Still on Book notes, My father picked up a book for me at a yard sale years ago, it's called "Light on the Subject." and it has been to date one of the better books on lighting that I've ever read. It's geared more towards directors and Actors so it's very artsy, but the fundamentals are there. The book was published by Limelight editions and the writer was David Hays. I've found this book useful in design but since it was published in 
89 all of it's tech is very old and obviously Theater has changed drasticly. 
the other great work is of course the back stage hand book, which is all technical, ( even the cat in the dryer) What I've alwasys wanted to see is a refernce book that is a cross between the two, that includes movers. I would read that. 
But I've discoverd working with college students and community theater volenteers that most of them would not. Since most of the people I've worked with recently haven't chosen production as a life long pursuit, I think what would work best for them is quick and easy with a lot of pictures or how to sections, with a definate tip of the hat to older technology. starting out very few people work with incredibly high end gear, or have to trouble shoot an entire system, My problem early on with guides like that was that they went very much indepth on the this is, and were less cohesive on the how to, or this is why.
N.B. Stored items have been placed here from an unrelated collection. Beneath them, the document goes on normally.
-- ==== Sys2Proof/Machine/Usb.lean ====
section
/-! DEFINITION. USB descriptors as a Shuttle reads them, and the operations of enumeration, tree suspend and device
reset (07_shuttle_engines.md R148 to R163, R171 to R174). The descriptor layouts are those of USB 2.0
(notes/assumptions/30.md). -/

namespace Sys2Proof.Machine

/-! ### Descriptors -/

/-- An endpoint of a configuration. -/
structure EpDesc where
  iface : Nat
  alt   : Nat
  addr  : Nat
  typ   : Nat
  mps   : Nat
  ival  : Nat
  deriving DecidableEq, Repr

/-- Split a byte string into descriptors by their length bytes; `n` bounds their number. -/
def descriptors : Nat → List Nat → List (List Nat)
  | 0, _ => []
  | n + 1, bs =>
    let len := bs.headD 0
    if len < 2 then [] else bs.take len :: descriptors n (bs.drop len)

/-- The endpoints of a configuration descriptor set, with the interface and alternate setting of each. -/
def endpointsOf (cfg : List Nat) : List EpDesc :=
  ((descriptors cfg.length cfg).foldl (fun (a : List EpDesc × Nat × Nat) d =>
    if d.getD 1 0 == 4 then (a.1, d.getD 2 0, d.getD 3 0)
    else if d.getD 1 0 == 5 then
      (a.1 ++ [⟨a.2.1, a.2.2, d.getD 2 0, d.getD 3 0 % 4, leAt d 4 2 % 8192, d.getD 6 0⟩], a.2)
    else a) ([], 0, 0)).1

/-- The distinct endpoint addresses of any alternate setting (R156). -/
def epAddrs (cfg : List Nat) : List Nat :=
  (((endpointsOf cfg).map (·.addr)).filter (fun a => a % 128 != 0)).eraseDups

/-- The largest power of two that is not above `b`. -/
def pow2Below (b : Nat) : Nat := 2 ^ Nat.log2 (max b 1)

/-- The service interval in microframes (R150, R162): by `bInterval` at high speed and for isochronous endpoints, the
largest power of two of frames below high speed; 0 for control and bulk. -/
def serviceInterval (speed typ b : Nat) : Nat :=
  if typ == 0 || typ == 2 then 0
  else if speed == 3 then min (2 ^ (min (max b 1) 16 - 1)) 32768
  else if typ == 1 then min (8 * 2 ^ (min (max b 1) 16 - 1)) 32768
  else min (8 * pow2Below b) 32768

def Dev.isHub (d : Dev) : Bool := d.devDesc.getD 4 0 == 9
/-- Configuration 1 says the device can signal remote wake. -/
def Dev.canWake (d : Dev) : Bool := bit (d.config.getD 7 0) 5
/-- The bytes of configuration 1 that are cached (R155). -/
def Dev.cachedConfig (d : Dev) : List Nat := d.config.take 7168

/-- The device with an EP0 context. -/
def State.devByEp0 (s : State) (n : Nat) : Option Dev := s.loom.devs.find? (fun d => d.ep0 == n && n != 0x3FFF)

/-- The hub port of the transaction translator that serves a device on hub port `p` of `hub` (R162). -/
def State.ttPortOf (s : State) (speed p : Nat) (hub : Option Dev) : Nat :=
  match hub with
  | none => 0
  | some h =>
    if speed == 3 then 0 else if h.speed == 3 then p
    else ((s.ctx? h.ep0).map (·.ttPort)).getD 0

/-- The configuration of a hub offers alternate setting 1 of its interface (R154 step 6). -/
def offersAlt1 (cfg : List Nat) : Bool := (descriptors cfg.length cfg).any (fun d => d.getD 1 0 == 4 && d.getD 3 0 == 1)

/-- The transaction translator that serves a device: that of a high-speed hub above it, and of which port where the hub
has one for each (R147, R148); the first argument bounds the tiers. -/
def State.ttOf (s : State) : Nat → Dev → Option (Nat × Nat)
  | 0, _ => none
  | k + 1, d =>
    if d.speed == 3 then none
    else match s.devByEp0 d.parent with
      | none => none
      | some h => if h.speed == 3 then some (h.ep0, if h.hubAlt == 1 then d.hubPort else 0) else State.ttOf s k h

/-- A device belongs to the tree below, and with, a device. -/
def Dev.below (d e : Dev) : Bool :=
  e.port == d.port && d.tier ≤ e.tier && e.route % 16 ^ (d.tier - 1) == d.route % 16 ^ (d.tier - 1)

/-- A device and those below it, the deepest first. -/
def State.subtree (s : State) (d : Dev) : List Dev :=
  sortBy (fun a b => b.tier < a.tier) (s.loom.devs.filter (fun e => d.below e))

/-! ### Shuttle events about devices (R176) -/

def State.devEvent (s : State) (d : Dev) (code extra : Nat) : State :=
  s.shutEvent (s.shuttleOf d.port) code (if d.ep0 == 0x3FFF then 0 else s.handleOf d.ep0) d.port (groupOfPort d.port)
    d.route extra

/-- The last activity of a tree is now (R171). -/
def State.treeActive (s : State) (n : Nat) : State := s.modPort n (fun p => { p with treeAct := s.dt })

/-! ### Enumeration (R154 to R163) -/

/-- The attempt goes on with a request. -/
def State.enumRequest (s : State) (d : Dev) (r : EnumReq) : State :=
  s.modDev d.port d.route (fun d => { d with stage := .request r, since := s.dt })

/-- The request that follows one of step 5, and those of step 6; none before step 7. A string index of 0, and every
string where no language is listed, is skipped. -/
def Dev.nextReq (d : Dev) (r : EnumReq) : Option EnumReq :=
  let hub := if d.isHub then some EnumReq.hubSetup else none
  let str (i : Nat) : Bool := d.lang != 0 && d.devDesc.getD i 0 != 0
  let ser := if str 16 then some EnumReq.serial else hub
  let pro := if str 15 then some EnumReq.product else ser
  let man := if str 14 then some EnumReq.manufacturer else pro
  match r with
  | .dev8 => some .setAddress
  | .setAddress => some .devFull
  | .devFull => some .cfgHead
  | .cfgHead => some .cfgFull
  | .cfgFull => if 0x0201 ≤ leAt d.devDesc 2 2 then some .bos else some .string0
  | .bos => some .string0
  | .string0 => man
  | .manufacturer => pro
  | .product => ser
  | .serial => hub
  | .hubSetup => none

def EnumReq.isString : EnumReq → Bool
  | .string0 | .manufacturer | .product | .serial => true
  | .dev8 | .setAddress | .devFull | .cfgHead | .cfgFull | .bos | .hubSetup => false

/-- The room left in a device's descriptor cache of 8 KiB (R155; notes/assumptions/30.md). -/
def Dev.room (d : Dev) : Nat :=
  8192 - (d.devDesc.length + d.cachedConfig.length + d.bos.length + (d.strings.map (fun l => (l.getD []).length)).sum)

/-- Go to the request that follows, or to step 7. -/
def State.enumNext (s : State) (port route : Nat) (r : EnumReq) : State :=
  match s.dev? port route with
  | none => s
  | some d =>
    match d.nextReq r with
    | some q => s.enumRequest d q
    | none => s.modDev port route (fun d => { d with stage := .step7, since := s.dt })

/-- A device is refused (R158): reason 1 tier, 2 addresses, 3 hub port above 15; it is kept for `PORT_RESCAN`. -/
def State.devRejected (s : State) (d : Dev) (reason : Nat) : State :=
  let s := s.freeReserve d
  let s := s.devEvent d 6 reason
  let s := if d.ep0 == 0x3FFF then s else s.dropContexts (fun c => c.devEp0 == d.ep0 && c.port == d.port) wABORT
  (s.modDev d.port d.route (fun d => { d with stage := .rejected, ep0 := 0x3FFF, waiting := false })).noteWaiting

/-- An attempt fails with a status (R154): after 100 ms the next; after the third `ENUM_FAIL` of the port, or
`DEV_ENUM_FAIL` below a hub (R159). -/
def State.attemptFailed (s : State) (d : Dev) (status : Nat) : State :=
  let s := s.modDev d.port d.route (fun d => { d with status := status, since := s.dt, stage := .retryWait })
  if d.tries < 3 then s
  else if d.tier == 1 then (s.endTree d.port status).enumFail d.port status
  else
    let s := (s.devEvent d 5 status).freeReserve d
    let s := if d.ep0 == 0x3FFF then s else s.dropContexts (fun c => c.devEp0 == d.ep0 && c.port == d.port) status
    (s.modDev d.port d.route (fun d => { d with stage := .failed, ep0 := 0x3FFF, waiting := false })).noteWaiting

/-- Make the context of an endpoint of a device (R162). -/
def State.epCtx (s : State) (d : Dev) (e : EpDesc) (n : Nat) : Ctx :=
  { num := n, port := d.port, addr := d.addr, epAddr := e.addr, typ := e.typ, speed := d.speed, mps := e.mps,
    interval := serviceInterval d.speed e.typ e.ival, route := d.route, devEp0 := d.ep0, parent := d.parent,
    ttPort := s.ttPortOf d.speed d.hubPort (s.devByEp0 d.parent), hub := d.isHub, rwake := d.canWake }

/-- Allocate contexts for endpoint addresses of a configuration, out of the reservation first (R156, R163). -/
def State.allocEps (s : State) (port route : Nat) (cfg : List Nat) : List Nat → State
  | [] => s
  | a :: r =>
    match s.dev? port route, (endpointsOf cfg).find? (fun e => e.addr == a) with
    | some d, some e =>
      let w := s.allocCtx false (0 < d.reserved) (s.epCtx d e)
      (w.1.modDev port route (fun d => { d with reserved := d.reserved - 1 })).allocEps port route cfg r
    | _, _ => s.allocEps port route cfg r

/-- Step 7 with too few free contexts (R163): what was taken returns, and the device waits for all it needs. -/
def State.poolShort (s : State) (d : Dev) (need : Nat) : State :=
  let s := s.freeReserve d
  let s := s.dropContexts (fun c => c.devEp0 == d.ep0 && c.port == d.port) wABORT
  let s := s.modDev d.port d.route (fun d => { d with
    stage := .poolWait, ep0 := 0x3FFF, waiting := true, need := need, since := s.dt, addr := 0, later := none, swap := false })
  let s := s.noteWaiting
  if d.tier == 1 then (s.setAtt d.port 7).lifeEvent d.port 6 [(0, 2, need)] else s

/-- Step 7 of R154: contexts are allocated, the descriptors cached, and the device is presented (R159). -/
def State.enumDone (s : State) (d : Dev) : State :=
  let eps := epAddrs d.config
  if s.get .SHF_POOL_FREE + d.reserved < eps.length then s.poolShort d (eps.length + 1)
  else
    let s := s.allocEps d.port d.route d.config eps
    let s := match s.dev? d.port d.route with
      | some e => s.freeReserve e
      | none => s
    let s := s.modDev d.port d.route (fun d => { d with stage := .done, errors := 0 })
    let s := (s.modCtx d.ep0 (fun c => { c with hub := d.isHub, rwake := d.canWake })).openHandle d.ep0
    let s := s.treeActive d.port
    if d.tier == 1 then s.present d.port (s.handleOf d.ep0) else s.devEvent d 3 d.parent

/-! ### External hubs (R158, R159) -/

/-- A hub port of an external hub reports a connection. -/
def State.hubPortConnect (s : State) (h : Dev) (p : Nat) : State :=
  let tier := h.tier + 1
  let route := if p ≤ 15 then h.route + p * 16 ^ (tier - 2) else h.route + 0x10000 * p
  let s := s.treeActive h.port
  if (s.dev? h.port route).isSome then s
  else
    let d : Dev := { port := h.port, route := route, tier := tier, hubPort := p, parent := h.ep0, conn := s.now,
                     since := s.dt, attempt := s.dt }
    let s := { s with loom := { s.loom with devs := s.loom.devs ++ [d] } }
    if 15 < p then s.devRejected d 3
    else if (s.freeAddr h.port).isNone then s.devRejected d 2
    else if s.safeHold then s
    else s.beginAttempt d

/-- A device below a hub, and every device below it, is gone: `DEV_GONE`, the deepest first. -/
def State.devGone (s : State) (d : Dev) : State :=
  (s.subtree d).foldl (fun s e => (s.devEvent e 4 0).endDev e wDEVICE_GONE) (s.treeActive d.port)

/-! ### Transfers -/

/-- IN data that exceed 16,368 bytes, or reach them in a transfer that goes on, form records of that length (08_loom_function.md
R183, R197); `k` bounds their number. -/
def State.fillRecs (s : State) (n : Nat) (last : Bool) : Nat → State
  | 0 => s
  | k + 1 =>
    match s.ctx? n with
    | some c =>
      if c.partData.length < 16368 || (last && c.partData.length == 16368) then s
      else ((s.formRec n 0 0 wOK (c.partData.take 16368)).modCtx n (fun c => { c with
        partData := c.partData.drop 16368 })).fillRecs n last k
    | none => s

/-- Place IN data of a transfer; at its end the last record carries `END`. -/
def State.placeIn (s : State) (n : Nat) (data : List Nat) (last : Bool) : State :=
  ((s.modCtx n (fun c => { c with partData := c.partData ++ data })).fillRecs n last (data.length / 16368 + 1)).notePages

/-- The last record of an IN transfer, empty where the data before it filled their records, carries `END`. -/
def State.endIn (s : State) (n status : Nat) : State :=
  match s.ctx? n with
  | some c => ((s.formRec n 0 1 status c.partData).modCtx n (fun c => { c with partData := [] })).notePages
  | none => s

/-- A transfer on a control or bulk endpoint of a full- or low-speed device below a high-speed hub has been broken off: the
Shuttle clears the hub's transaction translator buffer (R158). -/
def State.clearHubTt (s : State) (c : Ctx) : State :=
  if c.typ != 0 && c.typ != 2 then s
  else match s.devByEp0 c.devEp0 with
    | some d =>
      match s.ttOf 5 d with
      | some t => { s with loom := { s.loom with devs := s.loom.devs.map (fun h =>
          if h.ep0 == t.1 then { h with ttClear := some (c.ttPort, c.addr, c.epAddr) } else h) } }
      | none => s
    | none => s

/-- An endpoint halts (R152, R153): its transfer completes with the cause, `HALTED` names it (08_loom_function.md
R201). The records of a failed control transfer are done with; those queued for another handle wait (R153). The halt of an
EP0 ends with its next SETUP (notes/assumptions/31.md). -/
def State.haltEp (s : State) (n status : Nat) : State :=
  let s := s.flushPart n
  match s.ctx? n with
  | some c =>
    let s := (s.completion n status c.xferDone).clearHubTt c
    let spent (c : Ctx) : Ctx := if c.typ == 0 then { c with stored := c.stored.map (fun r => { r with status := 1 }) } else c
    (s.modCtx n (fun c => { spent c with halted := true, split := false })).formEventRec n 3 (toLE 2 status)
  | none => s

/-- A transfer of the handle is open: one in progress, or a stored record that is not acted on. -/
def Ctx.transferOpen (c : Ctx) : Bool := c.xstate != 0 || c.current.isSome

/-- A SETUP record of a device that waited is given up, and what was reserved for it returns (R156, R174). -/
def State.dropLater (s : State) (d : Dev) : State :=
  (if d.swap then s.freeReserve d else s).modDev d.port d.route (fun d => { d with later := none, swap := false })

/-- Every open transfer of a device and of those below it completes with a status (R174). -/
def State.endTransfers (s : State) (d : Dev) (status : Nat) : State :=
  (s.subtree d).foldl (fun s e =>
    (s.loom.ctxs.filter (fun c => c.devEp0 == e.ep0 && c.port == e.port && c.isOpen)).foldl (fun s c =>
      let s := s.flushPart c.num
      (if c.transferOpen then (s.completion c.num status c.xferDone).clearHubTt c else s).settleStored c.num)
      (s.dropLater e)) s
I still have yet to run across a great how to, or this is why book, that can educate with out throwing away all the tricks of the trade. Do that, and your set for life.
Good luck and let us know when it comes out, 
Adam


----------



## Chris15 (May 6, 2008)

gafftaper said:


> Good point Grog. I figure IF I ever actually finish I'll send it to a few of the regulars for criticism and critique.
> 
> I'll have to hire Derek as my editor and perhaps I can talk Logos into working on the Australian translation.



Gaff, by the time you finish it, I'll have graduated and might be looking for something to apply liberal amounts of red pen to


----------



## thorin81 (May 6, 2008)

I think at some point every teacher who has had anything to do with the theatre has considered writing a book. Since there are so few resources tailored to educational theatre it seems like there would be a great demand for such publications. 
I, being a pretty tech-savvy theatre teacher (not to sound haughty or anything) have also been kicking around the idea of writing one such publication. My experience, however, has stemmed from the rants that I have about the way educational theatre is run. The lack of support, the fact that the theatre teacher (if indeed he/she is a REAL theatre teacher and not an English Teacher trying to teach theatre...) is the best qualified person to make decisions and run an educational theatre, etc. 
My teaching experience started small - in a little high school with an even smaller theatre (about 650 seats). That community has/had its own very ideosyncratic idea of the way theatre should be run at the high school level. Now I have a 2400 seat goliath of a theatre in a much more urban setting, but the ideosyncracies did not go away they just changed. Affluent parents wanting to be an integral part of the decision making process for the theatre program (some wanting to be too involved) replaced the conservative, farm based community of my little theatre in Idaho. 
I have been kicking around the idea of writing a manifesto on the way educational theater should function. Keeping notes, writing thoughts, documenting experiences...
At some point I would hope that I could compose those thoughts and turn it into something more than just a jumbled mess of ideas... We all dream, don't we?


----------



## lieperjp (May 12, 2008)

Chris15 said:


> Gaff, by the time you finish it, I'll have graduated and might be looking for something to apply liberal amounts of red pen to



Same here! (Although Derek probably would be your best bet due to the fact that he knows more about theatre than I do...)

P.S. - Can I get an autographed copy?


----------



## lieperjp (May 12, 2008)

Maybe a collaborative book is in order? After all, it seems quite a few have thought about writing/written/dreamed of writing... It could be called The Controlbooth Chronicles or something like that... good advertisement for Controlbooth!


----------



## Chris15 (May 12, 2008)

That's all well and good until we get to copyright and royalties... Somehow people tend to change once cash come into the equation...


----------



## Footer (Feb 24, 2010)

Came across this when searching for another post.... so... Gaff.... Hows that coming..... Its almost been 3 years.....


----------



## firewater88 (Feb 24, 2010)

I certainly think that is a great idea to write a book. I had that thought in college when the book we were using in intro to theatre class (which I student taught for 2 years) seemed SO out of date. The tools section stood out to me the most, they where all sketches and very old. Does anyone still use a Yankee Drill on a regular basis? I can't recall the name of the book, its on a shelf with all the other books.

I have always liked the Backstage Handbook as a quick reference.

I certainly feel that a book of this nature would do well in all three high schools in my district. I have been fighting to get a tech class started at my FAC for our summer program that melds all three of the schools into one performance, but I haven't convinced the powers to be to create it yet. A book or "manual" like this would certainly help out.

I would love to help out in some form fashion if you need.


----------